绛王一怔:“京城玦?”
古典微微颔首,“京城玦与京城肆本就不合,在京城肆不在绛国的时候,想必京城玦没少在王上面前提及京城肆吧。这只是片面之词,王上应该自己仔细考虑。我没什么想多说的了。”
古典尽数实话实说,听不听是绛王的事。能不能掣肘住巫夏也是绛王的事。
绛王陷入深思,他紧皱着眉头。因为那个梦境,他现在还有一些恍惚。
绛王看着下方的年轻女人,内心有一点点倾斜。这女人说的也有道理,京城玦……京城肆……
还有那个梦……
“先带他们下去,暂押。”绛王下令。
古典心里松了口气,暂押,也就代表暂时没有生命危险。
古裔肆的眸子亮了亮,他的心里也松了一口气。如果真的这时候下令处决他,他是没有还手之力的。
几个人被带离了大殿,再次被带回牢里关押。
幸好,这一次阎君被带了回来。
古典一个人一间牢房,正对面的牢房关押着阎君。起码。她能够看见阎君,能够让她心安一些。
阎君还陷入昏迷之中,一时半会儿是醒不过来的。
——
“砰!”
“咔嚓!”
精致昂贵的花瓶被摔在地上,随后四分五裂。
没人在意那个花瓶值多少钱,屋子里的低气压已经让人喘不上来气了。
殷溪的双目通红,“我让你治好他!”
殷溪面前的人腿一软,直接“噗通”一声跪在地上,哆哆嗦嗦地回答:“少……少夫人,我治不了……”
殷溪抬脚直接把人踹出去。
她身边的床上,巫夏的呼吸都很微弱,胸膛的起伏已经要看不见了。
陆长老急急忙忙赶过来,“少夫人!你先别急!让柒长老看一看!”
柒长老立刻走近床边,抓住巫夏的手腕,给巫夏输送灵力。
殷溪僵直着身子站在屋子正中央,好半天才平静下来。她转过身子,声音都在发颤:“他怎么样?”
柒长老的面色不太好看,他正色道:“少主受了重伤,修复起来可能极为困难……”
殷溪打断他的话,她厉声问:“我只问你!救不救的活?!”
柒长老动了动喉咙,“能救。
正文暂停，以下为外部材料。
/-- Bricks in service in the domain's course (R153, R175). -/
def Env.act (v : Env) : Nat :=
  let built := v.b.bricksOf v.f.val
  let p0 := bitOf v.fu.inService 0 && decide (2 ≤ built)
  let p1 := bitOf v.fu.inService 1 && decide (4 ≤ built)
  if v.fu.split then (if (if v.d.val = 0 then p0 else p1) then 2 else 0)
  else 2 * b2n p0 + 2 * b2n p1

/-- Physical brick of logical brick `b` (R161, R175). -/
def Env.phys (v : Env) (b : Nat) : Nat :=
  if v.fu.split then 2 * v.d.val + b
  else if bitOf v.fu.inService 0 then b else b + 2

/-- Latency classes of a bank (R101): 0 near, 1 middle, 2 far. -/
def bankClass (bank : Nat) : Nat := if bank < 16 then 0 else if bank < 40 then 1 else 2
def Env.readLat (v : Env) (addr : Nat) : Nat := v.b.latOf (bankClass (addr / 0x80000))
def Env.writeLat (v : Env) (addr : Nat) : Nat := v.b.latOf (4 + bankClass (addr / 0x80000))

/-- Key of a cell row in the furrow's table. -/
def cellKey (brick set row : Nat) : Nat := (brick * 2 + set) * 128 + row
def winKey (brick entry : Nat) : Nat := brick * 1024 + entry
def Furrow.cell (x : Furrow) (brick set row : Nat) : CellRow := tget CellRow.zero x.cells (cellKey brick set row)
def Furrow.went (x : Furrow) (brick entry : Nat) : WEntry := tget WEntry.zero x.windrow (winKey brick entry)
/-- Live set of a physical brick's pair. -/
def Furrow.liveOf (x : Furrow) (brick : Nat) : Nat := b2n (bitOf x.liveSet (brick / 2))

/-- Byte `c` of a cell row read as weights; accumulators written over it leave a free value (log 8). -/
def CellRow.weights (r : CellRow) : List Byte :=
  if r.accs = [] then r.wt
  else (List.range 512).map (fun c => match tget none r.accs c with
    | some a => Config.weightOfAcc a
    | none => r.wt.getD c 0)

/-- Accumulator of column `c` of a cell row; a weight loaded over it leaves a free value (log 8). -/
def CellRow.acc (r : CellRow) (c : Nat) : W32 :=
  match tget none r.accs c with
  | some a => a
  | none => match r.wt[c]? with | none => 0 | some w => Config.accOfWeight 0 w

/-- The tile descriptor as numbers (R159). -/
def tileCourse (v : Env) (op ly fa fb rid addr : Nat) : Course :=
  let l0 := v.x.ly ly
  let l1 := v.x.ly (ly + 1)
  let l2 := v.x.ly (ly + 2)
  let a := v.x.areg fa
  let b := v.x.areg fb
  { op := op, m := fld l0 0 16, n := fld l0 16 16, k := fld l0 32 16, fmtA := fld l0 48 4, fmtB := fld l0 52 4,
    init := fld l0 56 2, autoswap := bitOf l0 58, sat := bitOf l0 59, flush := bitOf l0 60,
    e0 := fld l1 0 10, pstep := fld l1 16 10, bias := fld l1 32 10, row := fld l1 48 7,
    tagA := fld l2 0 3, tagB := fld l2 4 3,
    faBase := fld a 0 25, faStride := sint 32 (fld a 32 32), fbBase := fld b 0 25, fbStride := sint 32 (fld b 32 32),
    nb := min (if v.fu.split then 2 else 4) v.x.bricks, t := 0, cost := 0, rid := rid, addr := addr, feed := ⟨[], false⟩, scales := [] }

def Course.klass (c : Course) : Klass := fmtClass c.fmtA
def Course.nc (c : Course) : Nat := c.nb * c.klass.nb
/-- P and C of R161. -/
def Course.passes (c : Course) : Nat := cdiv c.n c.nc
def Course.chunks (c : Course) : Nat := cdiv c.k c.klass.kc
def Course.mx (c : Course) : Bool := c.op == 0 && (fmtMx c.fmtA || fmtMx c.fmtB)

/-- Whether the output, and the reduction, is empty (R170). -/
def Course.emptyOut (c : Course) : Bool :=
  match c.op with
  | 0 => c.m == 0 || c.n == 0
  | 1 => c.m == 0 || c.k == 0
  | 2 => c.k == 0 || c.n == 0
  | _ => c.m == 0 || c.n == 0
def Course.emptyRed (c : Course) : Bool :=
  match c.op with
  | 0 => c.k == 0
  | 1 => c.n == 0
  | 2 => c.m == 0
  | _ => c.k == 0

/-- Scale rows of a chunk and scale beats S (R166). -/
def Course.rB (c : Course) : Nat := if c.op = 0 && fmtMx c.fmtB then c.nb * c.klass.blocks else 0
def Course.rA (c : Course) : Nat := if c.op = 0 && fmtMx c.fmtA then cdiv (c.m * c.klass.blocks) 512 else 0
def Course.sBeats (b : Build) (c : Course) : Nat := if c.mx then c.rB + c.rA + b.latOf 2 else 0

/-- Feed beats of a chunk Bf (R164), and of an OS tile (R168). -/
def Course.bf (b : Build) (c : Course) : Nat :=
  if c.op = 2 || c.autoswap then max c.m (b.latOf 11) else c.m

/-- Beat cost of the operation (R165, R167, R168, R169, R170). -/
def Course.beatCost (b : Build) (c : Course) : Nat :=
  if c.emptyOut then 0
  else if c.emptyRed then
    match c.op with
    | 1 => c.chunks * c.m
    | 2 => c.passes * c.chunks * b.latOf 11
    | _ => c.passes * c.m
  else
    match c.op with
    | 0 => c.passes * c.chunks * (c.sBeats b + c.bf b)
    | 1 => c.passes * c.chunks * c.bf b
    | 2 => c.passes * c.chunks * c.bf b + b.latOf 9 + b.latOf 11 - 1
    | _ => c.passes * c.m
”
“救人!”殷溪一锤定音,然后她转头救离开屋子,将这里都留给陆长老和柒长老。
这一天,波澜不曾间断,过的极为困难。
殷溪站在屋子门口,她像是一根竹子,直挺挺地站着,后背不曾宛如半分。
此时此刻,已经是入夜了。
这一夜,怎么熬?
殷溪抬起手,摁住自己的左侧胸口。不知道是不是她的错觉,殷溪感觉……手底下……似乎有什么在一下一下的震动。
……心脏吗?
殷溪记得,她已经没有心脏了。
怎么会有震动呢?左侧胸口应该是空空如也的……
可是……是什么这么疼?
牵扯着四肢百骸都在疼痛,牵扯着浑身上下的每个地方都在疼痛……
如果不是心脏……是什么?
夜风带着薄凉的温度,虽然谈不上刺骨,却也让人手脚发凉。
殷溪的身子轻微颤抖,她蹲下身子,抱住了自己。她像一只鸵鸟一样,将自己的头埋在双臂之中。
眼泪,刹那失守。
巫夏……
她到底该怎么办?
怎么才能制止巫夏?
怎么才能扼制住他那些疯狂的想法?
再这样下去,巫夏会死的!
就算……魔偶不会死亡……那永恒的沉睡……跟死亡有什么区别?!
殷溪甚至已经没有时间去思考为什么自己的心脏会复苏,她陷入了头脑风暴当中,她只想知道怎么才能让巫夏停下来。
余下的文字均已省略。